We have in the past supplied subsets of the TCP files in some version of 'plain-text' format -- but only after discussing with the requester what exactly is meant by 'plain-text' in the particular instance. We can certainly do that again, or work with the requester to get it done, but hesitate to provide a one-size-fits-all 'plain text' without prior consultation, and without prior consideration of the intended purpose. The transcribed books are, after all, books, not just texts, with all the messiness that that implies. What should we do especially with all the textual objects that interrupt the main text flow? Marginal notes? indications of illegibility? inline illustrations? Or text that appears within illustrations? Likewise, what should we do with textual information stored in attribute values, such as page numbers? What to do with tables, nested lists, and numeric data? With attached catalog records (metadata)? With unusual characters, symbologies, and character encodings? With end-of-line hyphens? Once these questions are addressed, we can generally modify our generic 'stripmarkup' script and produce the appropriate format--or at least provide enough information to enable the user to do so in a more nuanced way.

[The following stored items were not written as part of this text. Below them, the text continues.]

/-- An Almanac slot empties the core's sets, tests it and gives its verdict; a silent slot fails -/
def Obligations.SlotsTestEveryCore : Prop :=
  ∀ (s : State) (c : Fin 8), let b := BitVec.ofNat 8 (2 ^ c.val)
    let late (k : Nat) : Prop := k < 64 ∧ s.lcReady k = true ∧ s.ccore k = c.val ∧ (s.ctx k).started = true ∧ s.allEnd k = false
    let aborts (t : State) : Prop := ∀ k, late k → t.allEnd k = true ∧ t.cget k 0x1A = (s.cget k 0x1A + 1) % 2 ^ 32
    let empties (t : State) : Prop := ∀ a < 2, ∀ g < 4, (t.group c.val a g).active = none ∧ (t.group c.val a g).shadow = none ∧
      (t.group c.val a g).loading = none
    (s.sealing = true → s.frame.isOpen = true → s.frame.slotDone.getLsbD c.val = false → s.isFenced (c.val / 2) = false →
      (s.ringsOn.getLsbD (c.val / 2) = true → ∀ (outs : List (List Byte)) (missed : List Nat), let passed := s.katFails c.val outs = []
        Gives (.almanacSlot c outs missed) s fun t => t.frame.slotDone = s.frame.slotDone ||| b ∧
          (passed → t.frame.slotPassed = s.frame.slotPassed ||| b) ∧ (¬ passed → t.frame.slotPassed = s.frame.slotPassed) ∧
          aborts t ∧ empties t ∧
          t.dget 0x2700 0x0C = (s.dget 0x2700 0x0C + 1) % 2 ^ 32 ∧
          (¬ passed → t.dget 0x2700 0x0E = (s.dget 0x2700 0x0E + 1) % 2 ^ 32) ∧
          ((∃ x ∈ s.slotInstances c.val, x.index ∈ missed) → t.frame.orreryOk = false ∧ t.safeState ≠ 0)) ∧
      (Gives (.slotVerdictTimeout c) s fun t => t.frame.slotDone = s.frame.slotDone ||| b ∧ t.frame.slotPassed = s.frame.slotPassed ∧
        aborts t ∧ (s.ringsOn.getLsbD (c.val / 2) = true → empties t) ∧
        (∃ l, t.frame.faults = s.frame.faults ++ l ++ [FrameFault.mk 0x4001 (some c.val) true true]) ∧
        t.dget 0x2700 0x0E = (s.dget 0x2700 0x0E + 1) % 2 ^ 32 ∧
        ((∀ k, ¬ late k) → SameBut ([.sent, .frame, .clearing, .groups] ++ logFields) s t ∧ LogOnly s t ∧
          DictBut ((0x2700, 0x0E) :: logEntries) s t))) ∧
    (s.frame.slotDone.getLsbD c.val = true ∨ s.isFenced (c.val / 2) = true → ∀ cmd,
      cmd = .slotVerdictTimeout c ∨ (∃ outs missed, cmd = .almanacSlot c outs missed) → Gives cmd s fun t => SameBut [.sent] s t) ∧
    (s.ringsOn.getLsbD (c.val / 2) = false → ∀ outs missed, Gives (.almanacSlot c outs missed) s fun t => SameBut [.sent] s t)

/-- The seal of the frame integrity word: valid, invalid, and what a valid one ends; the SAFE_OK edge -/
def Obligations.TheSealGivesTheVerdict : Prop :=
  ∀ (s : State) (n : Nat),
    (s.sealing = true → s.frame.isOpen = true → s.inputsIn = true → Gives (.fiwSeal n) s fun t =>
      t.frame.isOpen = false ∧ t.frame.faults = [] ∧
        (s.verdictValid = true → t.faultN = true ∧ t.safeState = 0 ∧ t.dget 0x2700 0x04 = 0 ∧ t.dget 0x2700 0x06 = natOf ((s.atTime n).fiw true false) ∧
          t.dget 0x2700 0x08 = (s.dget 0x2700 0x08 + 1) % 2 ^ 32 ∧ t.dget 0x2700 0x09 = s.dget 0x2700 0x09) ∧
        (s.verdictValid = false →
          t.dget 0x2700 0x09 = (s.dget 0x2700 0x09 + 1) % 2 ^ 32 ∧ t.dget 0x2700 0x08 = s.dget 0x2700 0x08)) ∧
    (s.inputsIn = false → Gives (.fiwSeal n) s fun t => SameBut [.sent, .timeNs] s t) ∧
    (s.dev = dsOp → s.safeState = 0 → s.devReset = 0 → Gives .safeOkToggle s fun t =>
      t.safeOk = (!s.safeOk) ∧ SameBut [.sent, .safeOk] s t) ∧
    (s.dev ≠ dsOp ∨ s.safeState ≠ 0 ∨ s.devReset ≠ 0 → Gives .safeOkToggle s fun t =>
      t.safeOk = false ∧ SameBut [.sent, .safeOk] s t)

/-- The safety manager's watchdog and lockstep: the safe state by a device reset -/
def Obligations.SafetyManagerFaultsResetTheDevice : Prop :=
  ∀ (s : State) (c : Instr) (code : Nat), (c, code) ∈ [(Instr.smWatchdog, 0x4005), (.lockstepMismatch, 0x4004)] →
    (s.asleep = false → s.devReset = 0 → Gives c s fun t =>
      t.devReset = 1 ∧ t.devCause = code ∧ t.dev = dsRecovering ∧ (s.safeState ≤ 2 → t.safeState = 2) ∧
        (s.safeState ≤ 1 → t.dget 0x2700 0x04 = 2) ∧ t.safeOk = false ∧ t.faultN = false ∧
        t.pwrEn = 0xFF ∧ t.ctxs = s.ctxs ∧ t.eps = s.eps ∧ t.fuses = s.fuses ∧ (c = .smWatchdog → code ∈ t.aonCodes)) ∧
    (s.asleep = false → s.devReset ≠ 0 → s.devReset ≠ 3 → Gives c s fun t =>
      t.devReset = s.devReset ∧ t.devLater = s.devLater + 1 ∧ t.dev = s.dev ∧ t.ctxs = s.ctxs ∧ t.eps = s.eps ∧ t.fuses = s.fuses) ∧
    (s.devReset = 3 ∨ s.asleep = true → Gives c s fun t => SameBut [.sent] s t)

/-- The end of a teardown, and the contexts of a lost host -/
def Obligations.TeardownsEndAndHostsLoseTheirContexts : Prop :=
  ∀ s : State,
    (∀ (k : Fin 64) (n : Nat), s.cstate k.val = csTearing → (∀ c < 8, KV.get [] s.late c = []) →
      (∀ w ∈ (s.ctx k.val).heldWins, (s.atTime n).spaced (s.home k.val) w = true ∨ wnOpen (s.win (s.home k.val) w) = false) →
      Gives (.teardown k n) s fun t => t.cstate k.val = csFree ∧ t.cclass k.val = 0 ∧ t.cget k.val 0x03 = 0 ∧ t.ccore k.val = 255 ∧
        t.home k.val = 255 ∧ t.ctx k.val = .zero ∧ (∀ h ∈ (s.ctx k.val).handles, Completed h 0 t) ∧
        (s.home k.val < 8 → ∀ w ∈ (s.ctx k.val).heldWins, wnOpen (t.win (s.home k.val) w) = false)) ∧
    (∀ (k : Fin 64) (n : Nat), s.cstate k.val ≠ csTearing → Gives (.teardown k n) s fun t => SameBut [.sent, .timeNs] s t) ∧
    (∀ port : HostPort, let h := hostIx port
      (s.hostState h = 2 ∨ s.asleep = true → Gives (.hostLossGrace port) s fun t => SameBut [.sent] s t) ∧
      (s.hostState h ≠ 2 → s.dev = dsLowPower → s.asleep = false → Gives (.hostLossGrace port) s fun t =>
        h ∈ t.graceDue ∧ SameBut [.sent, .graceDue] s t) ∧
      (s.hostState h ≠ 2 → s.dev ≠ dsLowPower → Gives (.hostLossGrace port) s fun t => ∀ k < 64,
        (s.cstate k ≠ csFree → s.cget k 0x03 = h + 1 → s.cget k 0x05 = 0 → t.cstate k = csTearing) ∧
        (s.cget k 0x05 = 1 → s.cget k 0x1F = 0 → t.cstate k = s.cstate k)))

We have attempted to do so for subsets in the past. This poses questions similar to those attending 'plain-text' files, since to arrive at a word count requires an understanding of what constitutes a word. Do partially illegible strings count? Abbreviations? numbers? tabular data? Counting the words in one sample of about 700 EEBO-TCP files suggests that we can expect approximately 6.89 bytes per word: that is, dividing the file size by 6.89 will yield an approximate word count for any given file or set of files, at least in the EEBO corpus. The entire EEBO corpus on that basis contains about 1.6 billion words. On the same basis, ECCO-TCP contains 138 million and Evans 100 million words. .
Yes. The metadata for the TCP texts comes in four overlapping or mutually interacting forms, and exemplifies the general TCP philosophy of focusing on text capture and markup, leaving the cataloging to others (to catalogers, in fact), and leveraging existing resources rather than creating everything afresh -- just as we did with the underlying images.
We hope to make the MARC for ECCO-TCP available here soon.